Today as Joanne and I were running errands I explained a bit of my mental state to her.
When I begin to think about something over and over, it consumes me. I obsess over the thoughts, try to work solutions, figure out my best route, and go literally crazy over ideas. When I want or need something, that thought will be all that consumes me until that need or want is fulfilled or I’ve decided it’s time to give up.
Two years ago, I went through this kind of thinking about having a child. I wanted it so bad. Exactly one month to the day of standing in front of Joanne and saying if it happens, it happens, if it doesn’t, it doesn’t. I threw my hands in the air and my obsession ended. Then we were told about Deanna wanting to give Zadey up for adoption.
With wanting another child, it hasn’t been so easy.
I’ve mulled over getting pregnant and going through it all. But you know what, I just don’t want to. And I can’t totally explain why; it’s just something inside me says that’s not the route to go. I just don’t want to do it but I will if it’s my only means to having another child.
So, in trying to figure out my best route in this compulsive stage I’m currently in I asked Joanne one simple question.
On a scale from 1 to 10, how much do you want another baby? One being not at all a priority and 10 being the absolute highest on the priority list.
She thought about for a second and finally gave her answer as an 8, 9 , and 10.
OK, then I know where to go from here. We’ve got to have another baby and it’s time to work out a solution.
You know, regardless of how life was for the 4 months we lived with Deanna, I’d happily do it again for a couple of reasons:
She came to us easily, actually it was no effort at all and even though she was difficult at best to live with, the situation presented a clear outcome from all sides that was win-win.
The end result, Zadey I would have lived and waited longer with Deanna. When you look at my beautiful daughter, there are just no words to explain what you’d go through to do it again and I would.
But you know, not every pregnant woman in the world wants to just go and give up her child. And there’s not always someone who knows someone, as in the case of Zadey’s birth-Mom to introduce you for a private adoption.
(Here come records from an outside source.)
/-! `setEsr`. -/

@[simp] theorem setEsr_gpr (v : Word) : (s.setEsr v).gpr = s.gpr := rfl
@[simp] theorem setEsr_pc (v : Word) : (s.setEsr v).pc = s.pc := rfl
@[simp] theorem setEsr_cr (v : Word) : (s.setEsr v).cr = s.cr := rfl
@[simp] theorem setEsr_xer (v : Word) : (s.setEsr v).xer = s.xer := rfl
@[simp] theorem setEsr_lr (v : Word) : (s.setEsr v).lr = s.lr := rfl
@[simp] theorem setEsr_ctr (v : Word) : (s.setEsr v).ctr = s.ctr := rfl
@[simp] theorem setEsr_acc (v : Word) : (s.setEsr v).acc = s.acc := rfl
@[simp] theorem setEsr_spefscr (v : Word) : (s.setEsr v).spefscr = s.spefscr := rfl
@[simp] theorem setEsr_msr (v : Word) : (s.setEsr v).msr = s.msr := rfl
@[simp] theorem setEsr_resv (v : Word) : (s.setEsr v).resv = s.resv := rfl
@[simp] theorem setEsr_sprg (v : Word) : (s.setEsr v).sprg = s.sprg := rfl
@[simp] theorem setEsr_hid (v : Word) : (s.setEsr v).hid = s.hid := rfl
@[simp] theorem setEsr_tmr (v : Word) : (s.setEsr v).tmr = s.tmr := rfl
@[simp] theorem setEsr_mmu (v : Word) : (s.setEsr v).mmu = s.mmu := rfl
@[simp] theorem setEsr_cache (v : Word) : (s.setEsr v).cache = s.cache := rfl
@[simp] theorem setEsr_dbg (v : Word) : (s.setEsr v).dbg = s.dbg := rfl
@[simp] theorem setEsr_pm (v : Word) : (s.setEsr v).pm = s.pm := rfl
@[simp] theorem setEsr_psu (v : Word) : (s.setEsr v).psu = s.psu := rfl
@[simp] theorem setEsr_pwr (v : Word) : (s.setEsr v).pwr = s.pwr := rfl
@[simp] theorem setEsr_mem (v : Word) : (s.setEsr v).mem = s.mem := rfl
@[simp] theorem setEsr_buf (v : Word) : (s.setEsr v).buf = s.buf := rfl
@[simp] theorem setEsr_sync (v : Word) : (s.setEsr v).sync = s.sync := rfl
@[simp] theorem setEsr_pins (v : Word) : (s.setEsr v).pins = s.pins := rfl
@[simp] theorem setEsr_env (v : Word) : (s.setEsr v).env = s.env := rfl
@[simp] theorem setEsr_free (v : Word) : (s.setEsr v).free = s.free := rfl
@[simp] theorem setEsr_cur (v : Word) : (s.setEsr v).cur = s.cur := rfl
@[simp] theorem setEsr_ev (v : Word) : (s.setEsr v).ev = s.ev := rfl

/-! `setDear`. -/

@[simp] theorem setDear_gpr (v : Word) : (s.setDear v).gpr = s.gpr := rfl
@[simp] theorem setDear_pc (v : Word) : (s.setDear v).pc = s.pc := rfl
@[simp] theorem setDear_cr (v : Word) : (s.setDear v).cr = s.cr := rfl
@[simp] theorem setDear_xer (v : Word) : (s.setDear v).xer = s.xer := rfl
@[simp] theorem setDear_lr (v : Word) : (s.setDear v).lr = s.lr := rfl
@[simp] theorem setDear_ctr (v : Word) : (s.setDear v).ctr = s.ctr := rfl
@[simp] theorem setDear_acc (v : Word) : (s.setDear v).acc = s.acc := rfl
@[simp] theorem setDear_spefscr (v : Word) : (s.setDear v).spefscr = s.spefscr := rfl
@[simp] theorem setDear_msr (v : Word) : (s.setDear v).msr = s.msr := rfl
@[simp] theorem setDear_resv (v : Word) : (s.setDear v).resv = s.resv := rfl
@[simp] theorem setDear_sprg (v : Word) : (s.setDear v).sprg = s.sprg := rfl
@[simp] theorem setDear_hid (v : Word) : (s.setDear v).hid = s.hid := rfl
@[simp] theorem setDear_tmr (v : Word) : (s.setDear v).tmr = s.tmr := rfl
@[simp] theorem setDear_mmu (v : Word) : (s.setDear v).mmu = s.mmu := rfl
@[simp] theorem setDear_cache (v : Word) : (s.setDear v).cache = s.cache := rfl
@[simp] theorem setDear_dbg (v : Word) : (s.setDear v).dbg = s.dbg := rfl
@[simp] theorem setDear_pm (v : Word) : (s.setDear v).pm = s.pm := rfl
@[simp] theorem setDear_psu (v : Word) : (s.setDear v).psu = s.psu := rfl
@[simp] theorem setDear_pwr (v : Word) : (s.setDear v).pwr = s.pwr := rfl
@[simp] theorem setDear_mem (v : Word) : (s.setDear v).mem = s.mem := rfl
@[simp] theorem setDear_buf (v : Word) : (s.setDear v).buf = s.buf := rfl
@[simp] theorem setDear_sync (v : Word) : (s.setDear v).sync = s.sync := rfl
@[simp] theorem setDear_pins (v : Word) : (s.setDear v).pins = s.pins := rfl
@[simp] theorem setDear_env (v : Word) : (s.setDear v).env = s.env := rfl
@[simp] theorem setDear_free (v : Word) : (s.setDear v).free = s.free := rfl
@[simp] theorem setDear_cur (v : Word) : (s.setDear v).cur = s.cur := rfl
@[simp] theorem setDear_ev (v : Word) : (s.setDear v).ev = s.ev := rfl

/-! `orMcsr`. -/

@[simp] theorem orMcsr_gpr (v : Word) : (s.orMcsr v).gpr = s.gpr := rfl
@[simp] theorem orMcsr_pc (v : Word) : (s.orMcsr v).pc = s.pc := rfl
@[simp] theorem orMcsr_cr (v : Word) : (s.orMcsr v).cr = s.cr := rfl
@[simp] theorem orMcsr_xer (v : Word) : (s.orMcsr v).xer = s.xer := rfl
@[simp] theorem orMcsr_lr (v : Word) : (s.orMcsr v).lr = s.lr := rfl
@[simp] theorem orMcsr_ctr (v : Word) : (s.orMcsr v).ctr = s.ctr := rfl
@[simp] theorem orMcsr_acc (v : Word) : (s.orMcsr v).acc = s.acc := rfl
@[simp] theorem orMcsr_spefscr (v : Word) : (s.orMcsr v).spefscr = s.spefscr := rfl
@[simp] theorem orMcsr_msr (v : Word) : (s.orMcsr v).msr = s.msr := rfl
@[simp] theorem orMcsr_resv (v : Word) : (s.orMcsr v).resv = s.resv := rfl
@[simp] theorem orMcsr_sprg (v : Word) : (s.orMcsr v).sprg = s.sprg := rfl
@[simp] theorem orMcsr_hid (v : Word) : (s.orMcsr v).hid = s.hid := rfl
@[simp] theorem orMcsr_tmr (v : Word) : (s.orMcsr v).tmr = s.tmr := rfl
@[simp] theorem orMcsr_mmu (v : Word) : (s.orMcsr v).mmu = s.mmu := rfl
@[simp] theorem orMcsr_cache (v : Word) : (s.orMcsr v).cache = s.cache := rfl
@[simp] theorem orMcsr_dbg (v : Word) : (s.orMcsr v).dbg = s.dbg := rfl
@[simp] theorem orMcsr_pm (v : Word) : (s.orMcsr v).pm = s.pm := rfl
@[simp] theorem orMcsr_psu (v : Word) : (s.orMcsr v).psu = s.psu := rfl
@[simp] theorem orMcsr_pwr (v : Word) : (s.orMcsr v).pwr = s.pwr := rfl
@[simp] theorem orMcsr_mem (v : Word) : (s.orMcsr v).mem = s.mem := rfl
@[simp] theorem orMcsr_buf (v : Word) : (s.orMcsr v).buf = s.buf := rfl
@[simp] theorem orMcsr_sync (v : Word) : (s.orMcsr v).sync = s.sync := rfl
@[simp] theorem orMcsr_pins (v : Word) : (s.orMcsr v).pins = s.pins := rfl
@[simp] theorem orMcsr_env (v : Word) : (s.orMcsr v).env = s.env := rfl
@[simp] theorem orMcsr_free (v : Word) : (s.orMcsr v).free = s.free := rfl
@[simp] theorem orMcsr_cur (v : Word) : (s.orMcsr v).cur = s.cur := rfl
@[simp] theorem orMcsr_ev (v : Word) : (s.orMcsr v).ev = s.ev := rfl

/-! `logMcar`. -/

@[simp] theorem logMcar_gpr (a : Word) (b : Bool) : (s.logMcar a b).gpr = s.gpr := by unfold State.logMcar; split <;> rfl
@[simp] theorem logMcar_pc (a : Word) (b : Bool) : (s.logMcar a b).pc = s.pc := by unfold State.logMcar; split <;> rfl
@[simp] theorem logMcar_cr (a : Word) (b : Bool) : (s.logMcar a b).cr = s.cr := by unfold State.logMcar; split <;> rfl
@[simp] theorem logMcar_xer (a : Word) (b : Bool) : (s.logMcar a b).xer = s.xer := by unfold State.logMcar; split <;> rfl
@[simp] theorem logMcar_lr (a : Word) (b : Bool) : (s.logMcar a b).lr = s.lr := by unfold State.logMcar; split <;> rfl
@[simp] theorem logMcar_ctr (a : Word) (b : Bool) : (s.logMcar a b).ctr = s.ctr := by unfold State.logMcar; split <;> rfl
@[simp] theorem logMcar_acc (a : Word) (b : Bool) : (s.logMcar a b).acc = s.acc := by unfold State.logMcar; split <;> rfl
@[simp] theorem logMcar_spefscr (a : Word) (b : Bool) : (s.logMcar a b).spefscr = s.spefscr := by unfold State.logMcar; split <;> rfl
@[simp] theorem logMcar_msr (a : Word) (b : Bool) : (s.logMcar a b).msr = s.msr := by unfold State.logMcar; split <;> rfl
@[simp] theorem logMcar_resv (a : Word) (b : Bool) : (s.logMcar a b).resv = s.resv := by unfold State.logMcar; split <;> rfl
@[simp] theorem logMcar_sprg (a : Word) (b : Bool) : (s.logMcar a b).sprg = s.sprg := by unfold State.logMcar; split <;> rfl
@[simp] theorem logMcar_hid (a : Word) (b : Bool) : (s.logMcar a b).hid = s.hid := by unfold State.logMcar; split <;> rfl
@[simp] theorem logMcar_tmr (a : Word) (b : Bool) : (s.logMcar a b).tmr = s.tmr := by unfold State.logMcar; split <;> rfl
@[simp] theorem logMcar_mmu (a : Word) (b : Bool) : (s.logMcar a b).mmu = s.mmu := by unfold State.logMcar; split <;> rfl
@[simp] theorem logMcar_cache (a : Word) (b : Bool) : (s.logMcar a b).cache = s.cache := by unfold State.logMcar; split <;> rfl
@[simp] theorem logMcar_dbg (a : Word) (b : Bool) : (s.logMcar a b).dbg = s.dbg := by unfold State.logMcar; split <;> rfl
@[simp] theorem logMcar_pm (a : Word) (b : Bool) : (s.logMcar a b).pm = s.pm := by unfold State.logMcar; split <;> rfl
@[simp] theorem logMcar_psu (a : Word) (b : Bool) : (s.logMcar a b).psu = s.psu := by unfold State.logMcar; split <;> rfl
@[simp] theorem logMcar_pwr (a : Word) (b : Bool) : (s.logMcar a b).pwr = s.pwr := by unfold State.logMcar; split <;> rfl
@[simp] theorem logMcar_mem (a : Word) (b : Bool) : (s.logMcar a b).mem = s.mem := by unfold State.logMcar; split <;> rfl
@[simp] theorem logMcar_buf (a : Word) (b : Bool) : (s.logMcar a b).buf = s.buf := by unfold State.logMcar; split <;> rfl
@[simp] theorem logMcar_sync (a : Word) (b : Bool) : (s.logMcar a b).sync = s.sync := by unfold State.logMcar; split <;> rfl
@[simp] theorem logMcar_pins (a : Word) (b : Bool) : (s.logMcar a b).pins = s.pins := by unfold State.logMcar; split <;> rfl
@[simp] theorem logMcar_env (a : Word) (b : Bool) : (s.logMcar a b).env = s.env := by unfold State.logMcar; split <;> rfl
@[simp] theorem logMcar_free (a : Word) (b : Bool) : (s.logMcar a b).free = s.free := by unfold State.logMcar; split <;> rfl
@[simp] theorem logMcar_cur (a : Word) (b : Bool) : (s.logMcar a b).cur = s.cur := by unfold State.logMcar; split <;> rfl
@[simp] theorem logMcar_ev (a : Word) (b : Bool) : (s.logMcar a b).ev = s.ev := by unfold State.logMcar; split <;> rfl

/-! `asyncMcheck`. -/

@[simp] theorem asyncMcheck_gpr (v a : Word) (b : Bool) : (s.asyncMcheck v a b).gpr = s.gpr := by simp [State.asyncMcheck]
@[simp] theorem asyncMcheck_pc (v a : Word) (b : Bool) : (s.asyncMcheck v a b).pc = s.pc := by simp [State.asyncMcheck]
@[simp] theorem asyncMcheck_cr (v a : Word) (b : Bool) : (s.asyncMcheck v a b).cr = s.cr := by simp [State.asyncMcheck]
@[simp] theorem asyncMcheck_xer (v a : Word) (b : Bool) : (s.asyncMcheck v a b).xer = s.xer := by simp [State.asyncMcheck]
@[simp] theorem asyncMcheck_lr (v a : Word) (b : Bool) : (s.asyncMcheck v a b).lr = s.lr := by simp [State.asyncMcheck]
@[simp] theorem asyncMcheck_ctr (v a : Word) (b : Bool) : (s.asyncMcheck v a b).ctr = s.ctr := by simp [State.asyncMcheck]
@[simp] theorem asyncMcheck_acc (v a : Word) (b : Bool) : (s.asyncMcheck v a b).acc = s.acc := by simp [State.asyncMcheck]
@[simp] theorem asyncMcheck_spefscr (v a : Word) (b : Bool) : (s.asyncMcheck v a b).spefscr = s.spefscr := by simp [State.asyncMcheck]
@[simp] theorem asyncMcheck_msr (v a : Word) (b : Bool) : (s.asyncMcheck v a b).msr = s.msr := by simp [State.asyncMcheck]
@[simp] theorem asyncMcheck_resv (v a : Word) (b : Bool) : (s.asyncMcheck v a b).resv = s.resv := by simp [State.asyncMcheck]
@[simp] theorem asyncMcheck_sprg (v a : Word) (b : Bool) : (s.asyncMcheck v a b).sprg = s.sprg := by simp [State.asyncMcheck]
@[simp] theorem asyncMcheck_hid (v a : Word) (b : Bool) : (s.asyncMcheck v a b).hid = s.hid := by simp [State.asyncMcheck]
@[simp] theorem asyncMcheck_tmr (v a : Word) (b : Bool) : (s.asyncMcheck v a b).tmr = s.tmr := by simp [State.asyncMcheck]
@[simp] theorem asyncMcheck_mmu (v a : Word) (b : Bool) : (s.asyncMcheck v a b).mmu = s.mmu := by simp [State.asyncMcheck]
@[simp] theorem asyncMcheck_cache (v a : Word) (b : Bool) : (s.asyncMcheck v a b).cache = s.cache := by simp [State.asyncMcheck]
@[simp] theorem asyncMcheck_dbg (v a : Word) (b : Bool) : (s.asyncMcheck v a b).dbg = s.dbg := by simp [State.asyncMcheck]
@[simp] theorem asyncMcheck_pm (v a : Word) (b : Bool) : (s.asyncMcheck v a b).pm = s.pm := by simp [State.asyncMcheck]
@[simp] theorem asyncMcheck_psu (v a : Word) (b : Bool) : (s.asyncMcheck v a b).psu = s.psu := by simp [State.asyncMcheck]
@[simp] theorem asyncMcheck_pwr (v a : Word) (b : Bool) : (s.asyncMcheck v a b).pwr = s.pwr := by simp [State.asyncMcheck]
@[simp] theorem asyncMcheck_mem (v a : Word) (b : Bool) : (s.asyncMcheck v a b).mem = s.mem := by simp [State.asyncMcheck]
@[simp] theorem asyncMcheck_buf (v a : Word) (b : Bool) : (s.asyncMcheck v a b).buf = s.buf := by simp [State.asyncMcheck]
@[simp] theorem asyncMcheck_sync (v a : Word) (b : Bool) : (s.asyncMcheck v a b).sync = s.sync := by simp [State.asyncMcheck]
@[simp] theorem asyncMcheck_pins (v a : Word) (b : Bool) : (s.asyncMcheck v a b).pins = s.pins := by simp [State.asyncMcheck]
@[simp] theorem asyncMcheck_env (v a : Word) (b : Bool) : (s.asyncMcheck v a b).env = s.env := by simp [State.asyncMcheck]
@[simp] theorem asyncMcheck_free (v a : Word) (b : Bool) : (s.asyncMcheck v a b).free = s.free := by simp [State.asyncMcheck]
@[simp] theorem asyncMcheck_cur (v a : Word) (b : Bool) : (s.asyncMcheck v a b).cur = s.cur := by simp [State.asyncMcheck]
@[simp] theorem asyncMcheck_ev (v a : Word) (b : Bool) : (s.asyncMcheck v a b).ev = s.ev := by simp [State.asyncMcheck]

/-! `takeInterrupt`. -/

@[simp] theorem takeInterrupt_gpr (t : IntType) (w : Word) : (takeInterrupt t w s).gpr = s.gpr := rfl
@[simp] theorem takeInterrupt_cr (t : IntType) (w : Word) : (takeInterrupt t w s).cr = s.cr := rfl
@[simp] theorem takeInterrupt_xer (t : IntType) (w : Word) : (takeInterrupt t w s).xer = s.xer := rfl
@[simp] theorem takeInterrupt_lr (t : IntType) (w : Word) : (takeInterrupt t w s).lr = s.lr := rfl
@[simp] theorem takeInterrupt_ctr (t : IntType) (w : Word) : (takeInterrupt t w s).ctr = s.ctr := rfl
@[simp] theorem takeInterrupt_acc (t : IntType) (w : Word) : (takeInterrupt t w s).acc = s.acc := rfl
@[simp] theorem takeInterrupt_spefscr (t : IntType) (w : Word) : (takeInterrupt t w s).spefscr = s.spefscr := rfl
@[simp] theorem takeInterrupt_sprg (t : IntType) (w : Word) : (takeInterrupt t w s).sprg = s.sprg := rfl
@[simp] theorem takeInterrupt_hid (t : IntType) (w : Word) : (takeInterrupt t w s).hid = s.hid := rfl
@[simp] theorem takeInterrupt_tmr (t : IntType) (w : Word) : (takeInterrupt t w s).tmr = s.tmr := rfl
@[simp] theorem takeInterrupt_mmu (t : IntType) (w : Word) : (takeInterrupt t w s).mmu = s.mmu := rfl
@[simp] theorem takeInterrupt_cache (t : IntType) (w : Word) : (takeInterrupt t w s).cache = s.cache := rfl
@[simp] theorem takeInterrupt_dbg (t : IntType) (w : Word) : (takeInterrupt t w s).dbg = s.dbg := rfl
@[simp] theorem takeInterrupt_pm (t : IntType) (w : Word) : (takeInterrupt t w s).pm = s.pm := rfl
@[simp] theorem takeInterrupt_psu (t : IntType) (w : Word) : (takeInterrupt t w s).psu = s.psu := rfl
@[simp] theorem takeInterrupt_mem (t : IntType) (w : Word) : (takeInterrupt t w s).mem = s.mem := rfl
@[simp] theorem takeInterrupt_buf (t : IntType) (w : Word) : (takeInterrupt t w s).buf = s.buf := rfl
@[simp] theorem takeInterrupt_sync (t : IntType) (w : Word) : (takeInterrupt t w s).sync = s.sync := rfl
@[simp] theorem takeInterrupt_pins (t : IntType) (w : Word) : (takeInterrupt t w s).pins = s.pins := rfl
@[simp] theorem takeInterrupt_env (t : IntType) (w : Word) : (takeInterrupt t w s).env = s.env := rfl
@[simp] theorem takeInterrupt_free (t : IntType) (w : Word) : (takeInterrupt t w s).free = s.free := rfl
@[simp] theorem takeInterrupt_cur (t : IntType) (w : Word) : (takeInterrupt t w s).cur = s.cur := rfl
That doesn’t mean however, I didn’t wish that it wouldn’t be this way again for us. Maybe I need to just give up and surrender to the idea of it may or may not happen so that it happens again by surprise and not by my stressing.
What makes adoption a little more interesting for us is that we want it to be private. I want to be able to give our child details of their birth-family. What would really be nice is to be at the birth again.
And as terrible as it sounds, at this stage in our family we do not want to go the route of adopting an older child. If we had done that first, that’d be one thing. But we want a baby, to start from the beginning, watch Zadey fall in love with a sibling and in our eyes, finish out our family.
I guess this post is just about my obsessing. I’m sure there’s an end with another baby but it’s so hard to see and because of my compulsion I’m a little sensitive about different things with children and pregnancy. I suppose I just wish that each Mom would or could love their kids as much as I do. But I’ve seen the other side and that’s what makes me sad and sick when there’s so many people like Joanne and I ready to do more than what they’re doing.